The first six bytes are the destination MAC address, the second six bytes are the source MAC address, the next two bytes are the ethertype field, and the remaining bytes are the payload. To quote Wikipedia "The EtherType field is two octets long and it can be used for two different purposes. Values of 1500 and below mean that it is used to indicate the size of the payload in octets, while values of 1536 and above indicate that it is used as an EtherType, to indicate which protocol is encapsulated in the payload of the frame.
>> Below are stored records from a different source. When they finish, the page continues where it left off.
/-- The checks of Table 10.6 on the values a partition would run with, under an SP set `m` and a PX set `x`. -/
def State.svCheckIn (s : State) (m x : List (Nat × Word)) (p : Nat) (cfg deadline : Word) : Bool :=
  let div := bits cfg 3 0
  let skims := (List.range 4).filter (fun q => if q = p then tstBit cfg 5 else s.flag (Fld.SV_CFG_SKIM q))
  decide (1 ≤ div) && decide (100 * bits deadline 15 0 ≤ div * setFldOf x Fld.PX_FRAME_PERIOD_PERIOD) &&
    (tilesIn m p).all (fun t => s.descByte t 2 == p) && tstBit (Sparse.get RegMap.resetValue x Reg.PX_RING_READERS) p &&
    decide (skims.length ≤ 1) &&
    (!tstBit cfg 5 || (match tilesIn m p with | [t] => !isCTile t | _ => false))

/-- The checks of Table 10.6 under the sets in force. -/
def State.svCheck (s : State) (p : Nat) (cfg deadline : Word) : Bool :=
  s.svCheckIn s.sp.inForce s.px.inForce p cfg deadline

/-- The state of an enabled partition: running, or suspended in Skim without SKIM (R331). -/
def State.svOnState (s : State) (p : Nat) : Nat :=
  if s.fld Fld.PW_STATE_STATE = 2 ∧ !s.flag (Fld.SV_CFG_SKIM p) then svSuspended else svRunning

/-- EN is set: F_en is taken, and the first frame carries GAP; a stopped partition stays stopped until a package load (R303,
R328, R329). -/
def State.svStart (s : State) (p : Nat) : State :=
  if s.svEnabled p then s
  else
    let s := s.setReg Reg.SV_CTRL (setBits (s.reg Reg.SV_CTRL) p p 1)
    let s := s.setPart p { s.partition p with fEn := (s.reg Reg.PX_FRAME_CNT).toNat, gap := true }
    if s.fld (Fld.SV_STATUS_STATE p) = svStopped then s else s.setFld (Fld.SV_STATUS_STATE p) (s.svOnState p)

/-- PARTITION_ENABLE (R303, R328): refused with SV_CFG where Table 10.6 says so. -/
def State.svEnable (s : State) (p : Nat) : State :=
  if s.svEnabled p then s
  else if s.svCheck p (s.reg (Reg.SV_CFG p)) (s.reg (Reg.SV_DEADLINE p)) then s.svStart p
  else s.raiseSv 0x0601 p

/-- PARTITION_DISABLE (R328): no further frame starts; the frame in progress runs on. -/
def State.svDisable (s : State) (p : Nat) : State :=
  let s := s.setReg Reg.SV_CTRL (setBits (s.reg Reg.SV_CTRL) p p 0)
  if s.fld (Fld.SV_STATUS_STATE p) = svStopped then s else s.setFld (Fld.SV_STATUS_STATE p) svOff

/-- EPOCH_BOUNDARY_APPLY: the held values of a partition between frames take effect together, or are refused
with SV_CFG (R308). -/
def State.epochApply (s : State) (p : Nat) : State :=
  let ps := s.partition p
  if ps.frame.isSome ∨ (ps.heldCfg = none ∧ ps.heldDeadline = none ∧ ps.heldCtable = none) then s
  else
    let cfg := ps.heldCfg.getD (s.reg (Reg.SV_CFG p))
    let deadline := ps.heldDeadline.getD (s.reg (Reg.SV_DEADLINE p))
    let ok := s.svCheck p cfg deadline
    let s' := s.setPart p { ps with heldCfg := none, heldDeadline := none, heldCtable := none }
    if ok then
      ((s'.setReg (Reg.SV_CFG p) cfg).setReg (Reg.SV_DEADLINE p) deadline).setReg (Reg.SV_CTABLE p)
        (ps.heldCtable.getD (s.reg (Reg.SV_CTABLE p)))
    else s'.raiseSv 0x0601 p

/-! ## Meanings -/

def execPartitionFrameStart (p : Fin 4) (s : State) : Host.Outcome State Fault Refusal := .next (s.partFrameStart p)
def execSvTileBusy (p : Fin 4) (s : State) : Host.Outcome State Fault Refusal := .next (s.tileBusy p)
def execPartitionFrameClose (p : Fin 4) (verdicts : List (Nat × List Byte)) (reqs : List AdmitWrite) (s : State) :
    Host.Outcome State Fault Refusal := .next (s.frameClose p verdicts reqs)
def execDeadlineInstant (p : Fin 4) (s : State) : Host.Outcome State Fault Refusal := .next (s.deadline p)
def execFrameAbandon (p : Fin 4) (s : State) : Host.Outcome State Fault Refusal := .next (s.frameAbandon p)
def execOverrunIntervalEnd (p : Fin 4) (s : State) : Host.Outcome State Fault Refusal := .next (s.overrunEnd p)
def execPartitionEnable (p : Fin 4) (s : State) : Host.Outcome State Fault Refusal := .next (s.svEnable p)
def execPartitionDisable (p : Fin 4) (s : State) : Host.Outcome State Fault Refusal := .next (s.svDisable p)
def execEpochBoundaryApply (p : Fin 4) (s : State) : Host.Outcome State Fault Refusal := .next (s.epochApply p)

end Sys2Proof.Machine
end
When used as EtherType, the length of the frame is determined by the location of the interpacket gap and valid frame check sequence (FCS). " As you can see the ethertype value is 0x0003, so should be indicating the payload length, which it obviously isn't! (The protocol value for SNA ethernet frames id 0x80D5.) Because LCS cannot determine what the frame type is, it discards it. Is the AS/400 actually sending frames with the ethertype equal to 0x0003? Or is it being changed somewhere in the receiving Linux?

Secondly:-

16:03:06 HHC00942I CTC: lcs device tap0 using mac 02:36:CE:CA:DE:09
16:03:06 HHC00982D 0:0E40 LCS: Present data of size 28 bytes to guest
16:03:06 HHC00979D LCS: data: +0000> 001A0000 44800001 00000000 01040000  ....D........... ................
16:03:06 HHC00979D LCS: data: +0010> 00000602 36CECADE 0A000000           ....6.......     ............

The data presented to the guest contains the MAC address of the guest's view of the tap. LCS issues an ioctl request to the host to obtain the MAC address of the hosts view of the tap (which should be the MAC address specified in the Hercules config), adds one to the returned value and passes that value to the guest. However, as you can see the tap appears to be using a completely different MAC address. Is it the bridge's MAC address? Does the tap get created with the Herc config MAC, which then gets changed as a result of being bridged?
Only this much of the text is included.